Project related to multimodal classification of emotion utilizing langugage and image modalities. It was part of CS-594 course (under Prof. Natalie Parde) requirement at UIC
Details included in the report
Installation Intructions:
- Extract the zip file in root/
- Navigate to root/language_vision directory
- Create a virtual env with conda (assuming the anaconda is already installed) a. conda env create -f environment.yml
- Activate the environment a. Source activate multimodal-env
- Install the glove embeddings (glove.twitter.27B.zip) from (http://nlp.stanford.edu/data/glove.twitter.27B.zip)

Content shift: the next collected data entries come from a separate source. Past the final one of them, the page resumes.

theorem exec_bacConnect {s : State} {n t : Nat} {b : Bool} (hready : stewardReady s = true) :
    exec (.bacnetService n (.connect t b)) s =
      .next (if bacMayConnect s n t b then s.setSession n (hubSession s t) else s) := by
  refine congrArg Host.Outcome.next ?_
  simp only [bacService, hready, Bool.not_true, Bool.false_eq_true, if_false, bacConnect]
  rfl

theorem bacMayConnect_of_connected {s : State} {n t : Nat} {b : Bool} (h : bacConnected s t = true) :
    bacMayConnect s n t b = false := by
  simp [bacMayConnect, h]

/-- An object as MAP leaves it. -/
def mappedObject (tenant type pt : Nat) (v : Word64) : BacObject :=
  { tenant := tenant, type := type, pt := pt, priority := List.replicate 16 none, relinquish := v, configError := false }

theorem exec_bacMap {s : State} {n t o ty pt : Nat} {v : Word64} (hready : stewardReady s = true)
    (hhubs : (tabGet s.mail.bacHubs t).isSome = true) (hfits : bacFits ty (s.point pt).type = true) :
    exec (.bacnetService n (.map t o ty pt v)) s = .next (
      if (bacObj s t o).isNone ∧ (bacPerModule ≤ s.mail.bacObjects.length ∨
          bacPerDevice ≤ (s.mail.bacObjects.filter fun p => p.2.tenant == t).length) then bacAnswer s (.status stStoreFull)
      else bacAnswer (putBac s o (mappedObject t ty pt v)) (.status stOk)) := by
  refine congrArg Host.Outcome.next ?_
  simp only [bacService, hready, bacMap, Option.isNone_eq_false_iff.mpr hhubs, hfits, Bool.not_true, Bool.false_eq_true,
    if_false]
  rfl

theorem bacObj_putBac (s : State) (o : Nat) (y : BacObject) : bacObj (putBac s o y) y.tenant o = some y := by
  simp [bacObj, putBac]

end Sys2Proof.Machine
end

section
/-! SETTLED. The BACnet/SC profile. -/

namespace Sys2Proof.Certificates

open Sys2Proof.Machine Sys2Proof.Safety

/-- Settles O43: services of a hub connection, then the events that make devices, connections and objects. -/
theorem bacnetServices : Obligations.BacnetServices := by
  unfold Obligations.BacnetServices
  refine ⟨?services, ?devices⟩
  case services =>
    intro s n x hx hstage hready hon
    have hconn : HubConnection s n x := ⟨hx, hstage, hready, hon⟩
    have hexec (svc : BacnetService) (hsvc : fromHub svc = true) := exec_bacnetService_fromHub (svc := svc) hconn hsvc
    refine ⟨hexec .whoIs rfl, ?unknown, ?read, ?readMany, ?subscribe, ?full, ?cancel, ?denied, ?notify, ?unsubscribed,
      fun k => hexec (.other k) rfl⟩
    case unknown =>
      intro o p hnone
      have hnone' : bacObj (heardOn s n x) x.tenant o = none := hnone
      rw [hexec (.readProperty o p) rfl, bacServe, bacProperty, hnone']
      rfl
    case read =>
      intro o p
      obtain ⟨a, ha⟩ := bacServe_readProperty (heardOn s n x) n x o p
      obtain ⟨hsent, honly⟩ := answered_after_reading a (only_bacProperty (heardOn s n x) x.tenant o p)
      rw [hexec (.readProperty o p) rfl, ha]
      exact ⟨_, rfl, by rw [hsent]; rfl, honly⟩
    case readMany =>
      intro l
      obtain ⟨hsent, honly⟩ := answered_after_reading _ (only_bacMany x.tenant l (heardOn s n x))
      rw [hexec (.readPropertyMultiple l) rfl, bacServe_readMany]
      exact ⟨_, rfl, by rw [hsent]; rfl, by rw [hsent]; rfl, honly⟩
    case subscribe =>
      intro o hobj hnew hroom
      rw [hexec (.subscribeCOV o false) rfl, bacServe, bacSubscribe_new (s := heardOn s n x) hobj hnew hroom]
      rfl
    case full =>
      intro o hobj hnew hfull
      rw [hexec (.subscribeCOV o false) rfl, bacServe, bacSubscribe_full (s := heardOn s n x) hobj hnew hfull]
      rfl
    case cancel =>
      intro o hobj
      obtain ⟨hgone, hothers⟩ := bacSubscribed_cancelled (s := s) (t := bacServe (heardOn s n x) n x (.subscribeCOV o true))
        (n := n) (o := o) (by rw [bacServe, bacSubscribe_cancels (s := heardOn s n x) hobj]; rfl)
      refine ⟨_, hexec (.subscribeCOV o true) rfl, hgone, hothers, ?_, ?_⟩
      · rw [bacServe, bacSubscribe_cancels (s := heardOn s n x) hobj]
        rfl
      · rw [bacServe, bacSubscribe_cancels (s := heardOn s n x) hobj]
        exact Only.trans (only_mail s _) (Only.trans (only_mail _ _) (only_mail _ _))
    case denied =>
      intro o p pr v y hy hwhy
      rw [hexec (.writeProperty o p pr v) rfl, bacServe, bacWrite_denied (s := heardOn s n x) hy hwhy]
      rfl
    case notify =>
      intro o c y hcov hsession hobject hlast hy hsound hrun hdrain hepoch hright hfits hforce
      have hreadable : Readable s x.tenant y := ⟨hsound, ⟨by decide, hrun, hdrain, hepoch⟩, hright, hfits, hforce⟩
      obtain ⟨w, v, f, honly, hdue⟩ := bacCovDue_first hcov hsession hobject hlast hy hreadable
      have hmail : w.mail = s.mail := honly .mail (by decide)
      refine ⟨_, v, f, (exec_covDue o hconn).trans (congrArg Host.Outcome.next hdue), ?_, rfl, ?_⟩
      · rw [← hmail]
        rfl
      · exact Only.mono (Only.seq honly (Only.seq (only_mail w _) (only_mail _ _))) (by decide)
    case unsubscribed =>
      intro o hnone
      rw [exec_covDue o hconn, bacCovDue, hnone]
      rfl
  case devices =>
    intro s n hready
    refine ⟨fun t p f => exec_bacAsk hready, ?connect, ?connected, ?map, ?mapFull⟩
    case connect =>
      intro t b hmay
      refine ⟨_, hubSession s t, exec_bacConnect hready, ?_⟩
      rw [if_pos hmay]
      have hget : tabGet (s.setSession n (hubSession s t)).mail.sessions n = some (hubSession s t) := tabGet_set_same n _ _
      refine ⟨hget, rfl, rfl, rfl, ?_, only_mail s _⟩
      rw [routeBind, hget]
      rfl
    case connected =>
      intro t b hconnected
      rw [exec_bacConnect hready, bacMayConnect_of_connected hconnected]
      rfl
    case map =>
      intro t o ty pt v hhubs hfits hmodule hdevice
      have hroom : ¬((bacObj s t o).isNone ∧ (bacPerModule ≤ s.mail.bacObjects.length ∨
          bacPerDevice ≤ (s.mail.bacObjects.filter fun p => p.2.tenant == t).length)) :=
        fun h => h.2.elim (Nat.not_le.mpr hmodule) (Nat.not_le.mpr hdevice)
      refine ⟨_, exec_bacMap hready hhubs hfits, ?_⟩
      rw [if_neg hroom]
      exact ⟨bacObj_putBac s o (mappedObject t ty pt v), rfl, Only.trans (only_mail s _) (only_mail _ _)⟩
    case mapFull =>
      intro t o ty pt v hhubs hfits hnone hfull
      rw [exec_bacMap hready hhubs hfits, if_pos ⟨Option.isNone_iff_eq_none.mpr hnone, hfull⟩]
      rfl

end Sys2Proof.Certificates
end

section
/-! SUPPORT. What a response touches (04 R122, R125, R134, R141). -/

namespace Sys2Proof.Machine

open Sys2Proof.Safety

/-- The parts that a message to a route may touch: a session whose last record it is closes (04 R141). -/
abbrev routeParts : List StatePart := [.regs, .fabric, .mail, .vault, .update, .chk]

theorem only_setBox (s : State) (m : Nat) (x : Mailbox) : Only routeParts s (s.setBox m x) :=
  Only.mono (only_mail s _) (by decide)

theorem only_setSession (s : State) (n : Nat) (x : Session) : Only routeParts s (s.setSession n x) :=
  Only.mono (only_mail s _) (by decide)

theorem only_keep (s : State) (r : Route) (k : Kept) : Only routeParts s (keep s r k) := by
  cases r with
  | mailbox m => exact only_setBox s m _
  | session n =>
    unfold keep
    dsimp only
    split
    · exact only_setSession s n _
    · exact Only.refl _ s

theorem only_closeSession (s : State) (n : Nat) : Only routeParts s (closeSession s n) := by
  cases hx : tabGet s.mail.sessions n with
  | none =>
    rw [closeSession, hx]
    exact Only.refl _ s
  | some x => exact (sessionClosed_closeSession hx).only

theorem only_sessionSend (s : State) (n : Nat) (p : List Byte) : Only routeParts s (sessionSend s n p) := by
  unfold sessionSend
  split
  · exact Only.refl _ s
  · dsimp only
    have hsent (m : Mail) (x : Session) : Only routeParts s (({ s with mail := m } : State).setSession n x) :=
      Only.trans (Only.mono (only_mail s m) (by decide)) (only_setSession _ n x)
    split
    · exact Only.trans (hsent _ _) (only_closeSession _ n)
    · exact hsent _ _

theorem only_putMessage (s : State) (r : Route) (final : Bool) (p : List Byte) :
    Only routeParts s (putMessage s r final p) := by
  have hunit : Only routeParts s (s.chkUnit 1 (p.length - 8) (BitVec.ofNat 32 (fld p 24 4)) true) :=
    Only.mono (only_chkUnit s 1 _ _ true) (by decide)
  refine Only.trans hunit ?_
  cases r with
  | mailbox m =>
    exact Only.trans (Only.mono (only_mail _ _) (by decide))
      (Only.trans (only_setBox _ m _) (Only.mono (only_raise _ rMbRespReady m) (by decide)))
  | session n => exact only_sessionSend _ n p

/-- A response touches what a message to its route touches. -/
theorem only_respond (s : State) (q : Req) (st : Nat) (p : List Byte) : Only routeParts s (respond s q st p) := by
  unfold respond
  split
  · exact Only.refl _ s
  · dsimp only
    have hmail (m : Mail) : Only routeParts s { s with mail := m } := Only.mono (only_mail s m) (by decide)
    split
    · exact Only.trans (hmail _) (only_putMessage _ q.route _ _)
    · exact Only.trans (hmail _) (Only.trans (only_keep _ q.route _) (only_putMessage _ q.route _ _))

end Sys2Proof.Machine
end

section
/-! SUPPORT. Commands without a payload that read status (05 Table 5.1). -/

namespace Sys2Proof.Machine

open Sys2Proof.Safety

/-- A command without a payload that reads status from an island answers OK with what it reads there. -/
theorem serve_statusRead {s : State} {r : Route} {tag code i : Nat} {q : Req} {c : Cmd} {f : State → List Byte}
    (hserved : Served s r tag code q) (hc : cmdOf code = some c) (hpayload : q.payload = []) (hopen : Open s i) :
    serve code s r tag (fun q s => if q.payload.length ≠ 0 then done stBadLength s
      else toIsland s i fun s => ((stOk, f s), s)) = respond (crossed s i) q stOk (f (crossed s i)) := by
  refine serve_answers hserved hc ?_
  rw [hpayload, if_neg (by simp)]
  exact toIsland_ok hopen rfl

theorem exec_systemInfo {s : State} {r : Route} {tag : Nat} {q : Req} (hserved : Served s r tag 0x0101 q)
    (hpayload : q.payload = []) :
    Answers (.systemInfo r tag) s q s (systemBytes s ++ leBytes 8 s.now ++ leBytes 4 0) := by
  refine congrArg Host.Outcome.next (serve_answers hserved rfl ?_)
  rw [if_neg (not_not_intro hpayload)]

- Extract the zip and place the glove.twitter.27B.100d (100-Dimension) file in the root/language_vision/embeddings directory
- Reddit dataset is already filtered and present in the input directory (input_data.csv)
- Navigate to the root/language_vision/src directory
- To run the code a. python3 driver.py
- Unimodal and fusion results will be printed in the console
Some of common issues:
- You might encounter memory error for creating word2vec for language model as conversion of binary file to dictionary tend to take up lot of space [2-3GB approx.]
Anaconda installation • https://docs.anaconda.com/anaconda/install/
References:
[1]Duong, Chi Thang, Remi Lebret, and Karl Aberer. "Multimodal classification for analysing social media." arXiv preprint arXiv:1708.02099 (2017).